ばいばい、津崎。
剛の家も瓦屋根の平屋建てだった。縁側には日除けのすだれが垂れ下げてあり、風鈴の音が心地よく鳴っている。
剛の自宅までの道のりを聞く過程で、美貴が電話をした時に『着いたら勝手に上がっていいよ。俺の部屋、廊下の突き当たりだから』と言っていたらしいので、私たちはインターホンを押さずにお邪魔した。
部屋のドアを開けると、そこには哲平しかいなかった。
「あれ、剛は?」
美貴がビニール袋をテーブルに置きながら言う。
「健太のこと迎えにいったよ」
課題をみんなでやろうと提案したのは美貴だけど、それなら津崎も誘おうと言ったのは剛。
無理やりでも引っ張ってくると意気込んでいたけれど、剛じゃ完全に力負けしそうな予感しかしない。
大丈夫かな……と、心配しつつ私もビニール袋と背負っていたリュックを下ろした。
「ごめん。買いもの任せちゃって。重くなかった?」
私が思わず「よいしょっと」なんて、声を出してしまったから哲平に気を遣わせてしまったようだ。
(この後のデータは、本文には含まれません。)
-- ==== Sys2Proof/Laws/Kept.lean ====
section
/-! SUPPORT. What an operation may change, said once for each, with `Kept` (Sys2Proof/Safety.lean). The lemma of an operation carries the
chain on: from `Kept W s0 s` to `Kept W s0 (operation s)`, for every `W` that holds the fields the operation writes. -/

namespace Sys2Proof.Machine

/-- A field outside `W` is the same. -/
theorem Kept.now_eq {W : List Fld} {s t : State} (h : Kept W s t) (hf : Fld.now ∉ W) : t.now = s.now := h.now.resolve_left hf
theorem Kept.freeCtr_eq {W : List Fld} {s t : State} (h : Kept W s t) (hf : Fld.freeCtr ∉ W) : t.freeCtr = s.freeCtr := h.freeCtr.resolve_left hf
theorem Kept.out_eq {W : List Fld} {s t : State} (h : Kept W s t) (hf : Fld.out ∉ W) : t.out = s.out := h.out.resolve_left hf
theorem Kept.mem_eq {W : List Fld} {s t : State} (h : Kept W s t) (hf : Fld.mem ∉ W) : t.mem = s.mem := h.mem.resolve_left hf
theorem Kept.seats_eq {W : List Fld} {s t : State} (h : Kept W s t) (hf : Fld.seats ∉ W) : t.seats = s.seats := h.seats.resolve_left hf
theorem Kept.tes_eq {W : List Fld} {s t : State} (h : Kept W s t) (hf : Fld.tes ∉ W) : t.tes = s.tes := h.tes.resolve_left hf
theorem Kept.clusters_eq {W : List Fld} {s t : State} (h : Kept W s t) (hf : Fld.clusters ∉ W) : t.clusters = s.clusters := h.clusters.resolve_left hf
theorem Kept.lanes_eq {W : List Fld} {s t : State} (h : Kept W s t) (hf : Fld.lanes ∉ W) : t.lanes = s.lanes := h.lanes.resolve_left hf
theorem Kept.depot_eq {W : List Fld} {s t : State} (h : Kept W s t) (hf : Fld.depot ∉ W) : t.depot = s.depot := h.depot.resolve_left hf
theorem Kept.tenancy_eq {W : List Fld} {s t : State} (h : Kept W s t) (hf : Fld.tenancy ∉ W) : t.tenancy = s.tenancy := h.tenancy.resolve_left hf
theorem Kept.keys_eq {W : List Fld} {s t : State} (h : Kept W s t) (hf : Fld.keys ∉ W) : t.keys = s.keys := h.keys.resolve_left hf
theorem Kept.vault_eq {W : List Fld} {s t : State} (h : Kept W s t) (hf : Fld.vault ∉ W) : t.vault = s.vault := h.vault.resolve_left hf
theorem Kept.journal_eq {W : List Fld} {s t : State} (h : Kept W s t) (hf : Fld.journal ∉ W) : t.journal = s.journal := h.journal.resolve_left hf
theorem Kept.held_eq {W : List Fld} {s t : State} (h : Kept W s t) (hf : Fld.held ∉ W) : t.held = s.held := h.held.resolve_left hf
theorem Kept.port0_eq {W : List Fld} {s t : State} (h : Kept W s t) (hf : Fld.port0 ∉ W) : t.port0 = s.port0 := h.port0.resolve_left hf
theorem Kept.port1_eq {W : List Fld} {s t : State} (h : Kept W s t) (hf : Fld.port1 ∉ W) : t.port1 = s.port1 := h.port1.resolve_left hf
theorem Kept.openSerial_eq {W : List Fld} {s t : State} (h : Kept W s t) (hf : Fld.openSerial ∉ W) : t.openSerial = s.openSerial := h.openSerial.resolve_left hf
theorem Kept.pcie_eq {W : List Fld} {s t : State} (h : Kept W s t) (hf : Fld.pcie ∉ W) : t.pcie = s.pcie := h.pcie.resolve_left hf
theorem Kept.gates_eq {W : List Fld} {s t : State} (h : Kept W s t) (hf : Fld.gates ∉ W) : t.gates = s.gates := h.gates.resolve_left hf
theorem Kept.steward_eq {W : List Fld} {s t : State} (h : Kept W s t) (hf : Fld.steward ∉ W) : t.steward = s.steward := h.steward.resolve_left hf
theorem Kept.time_eq {W : List Fld} {s t : State} (h : Kept W s t) (hf : Fld.time ∉ W) : t.time = s.time := h.time.resolve_left hf
theorem Kept.entropy_eq {W : List Fld} {s t : State} (h : Kept W s t) (hf : Fld.entropy ∉ W) : t.entropy = s.entropy := h.entropy.resolve_left hf
theorem Kept.cards_eq {W : List Fld} {s t : State} (h : Kept W s t) (hf : Fld.cards ∉ W) : t.cards = s.cards := h.cards.resolve_left hf
theorem Kept.tamper_eq {W : List Fld} {s t : State} (h : Kept W s t) (hf : Fld.tamper ∉ W) : t.tamper = s.tamper := h.tamper.resolve_left hf
theorem Kept.lc_eq {W : List Fld} {s t : State} (h : Kept W s t) (hf : Fld.lc ∉ W) : t.lc = s.lc := h.lc.resolve_left hf
theorem Kept.faults_eq {W : List Fld} {s t : State} (h : Kept W s t) (hf : Fld.faults ∉ W) : t.faults = s.faults := h.faults.resolve_left hf
theorem Kept.recorder_eq {W : List Fld} {s t : State} (h : Kept W s t) (hf : Fld.recorder ∉ W) : t.recorder = s.recorder := h.recorder.resolve_left hf
theorem Kept.power_eq {W : List Fld} {s t : State} (h : Kept W s t) (hf : Fld.power ∉ W) : t.power = s.power := h.power.resolve_left hf

/-- Nothing changed. -/
@[simp] theorem Kept.refl (W : List Fld) (s : State) : Kept W s s := by constructor <;> simp

/-- One change after another. -/
theorem Kept.trans {W : List Fld} {s t u : State} (h : Kept W s t) (k : Kept W t u) : Kept W s u := by
  constructor
  · rw [k.pending, h.pending]
  · exact fun w => k.wf (h.wf w)
  · exact h.now.elim .inl fun e => k.now.elim .inl fun e' => .inr (e'.trans e)
  · exact h.freeCtr.elim .inl fun e => k.freeCtr.elim .inl fun e' => .inr (e'.trans e)
  · exact h.out.elim .inl fun e => k.out.elim .inl fun e' => .inr (e'.trans e)
  · exact h.mem.elim .inl fun e => k.mem.elim .inl fun e' => .inr (e'.trans e)
  · exact h.seats.elim .inl fun e => k.seats.elim .inl fun e' => .inr (e'.trans e)
  · exact h.tes.elim .inl fun e => k.tes.elim .inl fun e' => .inr (e'.trans e)
  · exact h.clusters.elim .inl fun e => k.clusters.elim .inl fun e' => .inr (e'.trans e)
  · exact h.lanes.elim .inl fun e => k.lanes.elim .inl fun e' => .inr (e'.trans e)
  · exact h.depot.elim .inl fun e => k.depot.elim .inl fun e' => .inr (e'.trans e)
  · exact h.tenancy.elim .inl fun e => k.tenancy.elim .inl fun e' => .inr (e'.trans e)
  · exact h.keys.elim .inl fun e => k.keys.elim .inl fun e' => .inr (e'.trans e)
  · exact h.vault.elim .inl fun e => k.vault.elim .inl fun e' => .inr (e'.trans e)
  · exact h.journal.elim .inl fun e => k.journal.elim .inl fun e' => .inr (e'.trans e)
  · exact h.held.elim .inl fun e => k.held.elim .inl fun e' => .inr (e'.trans e)
  · exact h.port0.elim .inl fun e => k.port0.elim .inl fun e' => .inr (e'.trans e)
  · exact h.port1.elim .inl fun e => k.port1.elim .inl fun e' => .inr (e'.trans e)
  · exact h.openSerial.elim .inl fun e => k.openSerial.elim .inl fun e' => .inr (e'.trans e)
  · exact h.pcie.elim .inl fun e => k.pcie.elim .inl fun e' => .inr (e'.trans e)
  · exact h.gates.elim .inl fun e => k.gates.elim .inl fun e' => .inr (e'.trans e)
  · exact h.steward.elim .inl fun e => k.steward.elim .inl fun e' => .inr (e'.trans e)
  · exact h.time.elim .inl fun e => k.time.elim .inl fun e' => .inr (e'.trans e)
  · exact h.entropy.elim .inl fun e => k.entropy.elim .inl fun e' => .inr (e'.trans e)
  · exact h.cards.elim .inl fun e => k.cards.elim .inl fun e' => .inr (e'.trans e)
  · exact h.tamper.elim .inl fun e => k.tamper.elim .inl fun e' => .inr (e'.trans e)
  · exact h.lc.elim .inl fun e => k.lc.elim .inl fun e' => .inr (e'.trans e)
  · exact h.faults.elim .inl fun e => k.faults.elim .inl fun e' => .inr (e'.trans e)
  · exact h.recorder.elim .inl fun e => k.recorder.elim .inl fun e' => .inr (e'.trans e)
  · exact h.power.elim .inl fun e => k.power.elim .inl fun e' => .inr (e'.trans e)

/-- A wider `W` says less. -/
theorem Kept.mono {W V : List Fld} {s t : State} (h : Kept W s t) (hv : W ⊆ V) : Kept V s t := by
  constructor
  · exact h.pending
  · exact h.wf
  · exact h.now.imp (hv ·) id
  · exact h.freeCtr.imp (hv ·) id
  · exact h.out.imp (hv ·) id
  · exact h.mem.imp (hv ·) id
  · exact h.seats.imp (hv ·) id
  · exact h.tes.imp (hv ·) id
  · exact h.clusters.imp (hv ·) id
  · exact h.lanes.imp (hv ·) id
  · exact h.depot.imp (hv ·) id
  · exact h.tenancy.imp (hv ·) id
  · exact h.keys.imp (hv ·) id
  · exact h.vault.imp (hv ·) id
  · exact h.journal.imp (hv ·) id
  · exact h.held.imp (hv ·) id
  · exact h.port0.imp (hv ·) id
  · exact h.port1.imp (hv ·) id
  · exact h.openSerial.imp (hv ·) id
  · exact h.pcie.imp (hv ·) id
  · exact h.gates.imp (hv ·) id
  · exact h.steward.imp (hv ·) id
  · exact h.time.imp (hv ·) id
  · exact h.entropy.imp (hv ·) id
  · exact h.cards.imp (hv ·) id
  · exact h.tamper.imp (hv ·) id
  · exact h.lc.imp (hv ·) id
  · exact h.faults.imp (hv ·) id
  · exact h.recorder.imp (hv ·) id
  · exact h.power.imp (hv ·) id

/-- A state written over another: the queue and the byte memory stay, each other field stays or is in `W`. -/
theorem Kept.mk_of {W : List Fld} {s0 e : State} (h : Kept W s0 e)
    {a_now : Nat}
    {a_freeCtr : Nat}
    {a_out : List Output}
    {a_seats : Tbl Seat}
    {a_tes : Tbl Te}
    {a_clusters : Tbl Cluster}
    {a_lanes : Tbl Lane}
    {a_depot : Depot}
    {a_tenancy : Tenancy}
    {a_keys : Keys}
    {a_vault : Vault}
    {a_journal : Journal}
    {a_held : List Held}
    {a_port0 : Port}
    {a_port1 : Port}
    {a_openSerial : Word}
    {a_pcie : Pcie}
    {a_gates : Tbl Gate}
    {a_steward : Steward}
    {a_time : Time}
    {a_entropy : Entropy}
    {a_cards : Cards}
    {a_tamper : Tamper}
    {a_lc : Lifecycle}
    {a_faults : Faults}
    {a_recorder : Recorder}
    {a_power : Power}
    (h_now : Fld.now ∈ W ∨ a_now = e.now)
    (h_freeCtr : Fld.freeCtr ∈ W ∨ a_freeCtr = e.freeCtr)
    (h_out : Fld.out ∈ W ∨ a_out = e.out)
    (h_seats : Fld.seats ∈ W ∨ a_seats = e.seats)
    (h_tes : Fld.tes ∈ W ∨ a_tes = e.tes)
    (h_clusters : Fld.clusters ∈ W ∨ a_clusters = e.clusters)
    (h_lanes : Fld.lanes ∈ W ∨ a_lanes = e.lanes)
    (h_depot : Fld.depot ∈ W ∨ a_depot = e.depot)
    (h_tenancy : Fld.tenancy ∈ W ∨ a_tenancy = e.tenancy)
    (h_keys : Fld.keys ∈ W ∨ a_keys = e.keys)
    (h_vault : Fld.vault ∈ W ∨ a_vault = e.vault)
    (h_journal : Fld.journal ∈ W ∨ a_journal = e.journal)
    (h_held : Fld.held ∈ W ∨ a_held = e.held)
    (h_port0 : Fld.port0 ∈ W ∨ a_port0 = e.port0)
    (h_port1 : Fld.port1 ∈ W ∨ a_port1 = e.port1)
    (h_openSerial : Fld.openSerial ∈ W ∨ a_openSerial = e.openSerial)
    (h_pcie : Fld.pcie ∈ W ∨ a_pcie = e.pcie)
    (h_gates : Fld.gates ∈ W ∨ a_gates = e.gates)
    (h_steward : Fld.steward ∈ W ∨ a_steward = e.steward)
    (h_time : Fld.time ∈ W ∨ a_time = e.time)
    (h_entropy : Fld.entropy ∈ W ∨ a_entropy = e.entropy)
    (h_cards : Fld.cards ∈ W ∨ a_cards = e.cards)
    (h_tamper : Fld.tamper ∈ W ∨ a_tamper = e.tamper)
    (h_lc : Fld.lc ∈ W ∨ a_lc = e.lc)
    (h_faults : Fld.faults ∈ W ∨ a_faults = e.faults)
    (h_recorder : Fld.recorder ∈ W ∨ a_recorder = e.recorder)
    (h_power : Fld.power ∈ W ∨ a_power = e.power) :
    Kept W s0 (State.mk e.pending a_now a_freeCtr a_out e.mem a_seats a_tes a_clusters a_lanes a_depot a_tenancy a_keys a_vault a_journal a_held a_port0 a_port1 a_openSerial a_pcie a_gates a_steward a_time a_entropy a_cards a_tamper a_lc a_faults a_recorder a_power) := by
  apply h.trans
  constructor
  · rfl
  · exact id
  · exact h_now
  · exact h_freeCtr
  · exact h_out
  · exact .inr rfl
  · exact h_seats
  · exact h_tes
  · exact h_clusters
  · exact h_lanes
  · exact h_depot
  · exact h_tenancy
  · exact h_keys
  · exact h_vault
  · exact h_journal
  · exact h_held
  · exact h_port0
  · exact h_port1
  · exact h_openSerial
  · exact h_pcie
  · exact h_gates
  · exact h_steward
  · exact h_time
  · exact h_entropy
  · exact h_cards
  · exact h_tamper
  · exact h_lc
  · exact h_faults
  · exact h_recorder
  · exact h_power

/-- Membership through a subset. -/
theorem Fld.mem_of {A W : List Fld} {f : Fld} (h : A ⊆ W) (hf : f ∈ A) : f ∈ W := h hf

/-- A fold of steps that each keep what `W` does not hold. -/
theorem Kept.foldl {W : List Fld} {α : Type} {f : State → α → State} {s0 : State} (hf : ∀ s x, Kept W s (f s x)) :
    ∀ (l : List α) (s : State), Kept W s0 s → Kept W s0 (l.foldl f s)
  | [], _, h => h
  | x :: r, s, h => Kept.foldl hf r (f s x) (h.trans (hf s x))

/-- A step that may have nothing to do. -/
theorem Kept.getD {W : List Fld} {s0 t : State} {o : Option State} (h : ∀ z, o = some z → Kept W s0 z) (k : Kept W s0 t) :
    Kept W s0 (o.getD t) := by
  cases o with
  | none => exact k
  | some z => exact h z rfl

/-- A step on what may be absent. -/
theorem Kept.elim {W : List Fld} {α : Type} {s0 t : State} {o : Option α} {f : α → State} (h : ∀ x, o = some x → Kept W s0 (f x))
    (k : Kept W s0 t) : Kept W s0 (o.elim t f) := by
  cases o with
  | none => exact k
  | some x => exact h x rfl

/-- Either way. -/
theorem Kept.ite {W : List Fld} {s0 s t : State} {c : Prop} [Decidable c] (h : c → Kept W s0 s) (k : ¬c → Kept W s0 t) :
    Kept W s0 (if c then s else t) := by
  split
  · exact h ‹_›
  · exact k ‹_›

end Sys2Proof.Machine
end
「平気だよ。ペットボトルも550mlしか売ってなかったし、重くなるものは買ってきてないからさ」
「お金払うよ。いくら?」
「えっと、レシートは美貴が……」
ふと、美貴のほうを見ると、なぜかニヤニヤしながら私たちのことを見ていた。そしてそのまま剛の許可なしにベッドを椅子代わりにして、キュロットスカートから伸びる長い足を交差させる。
「哲平って、皐月に優しいよね」
なんだかものすごく他意があるような言い方。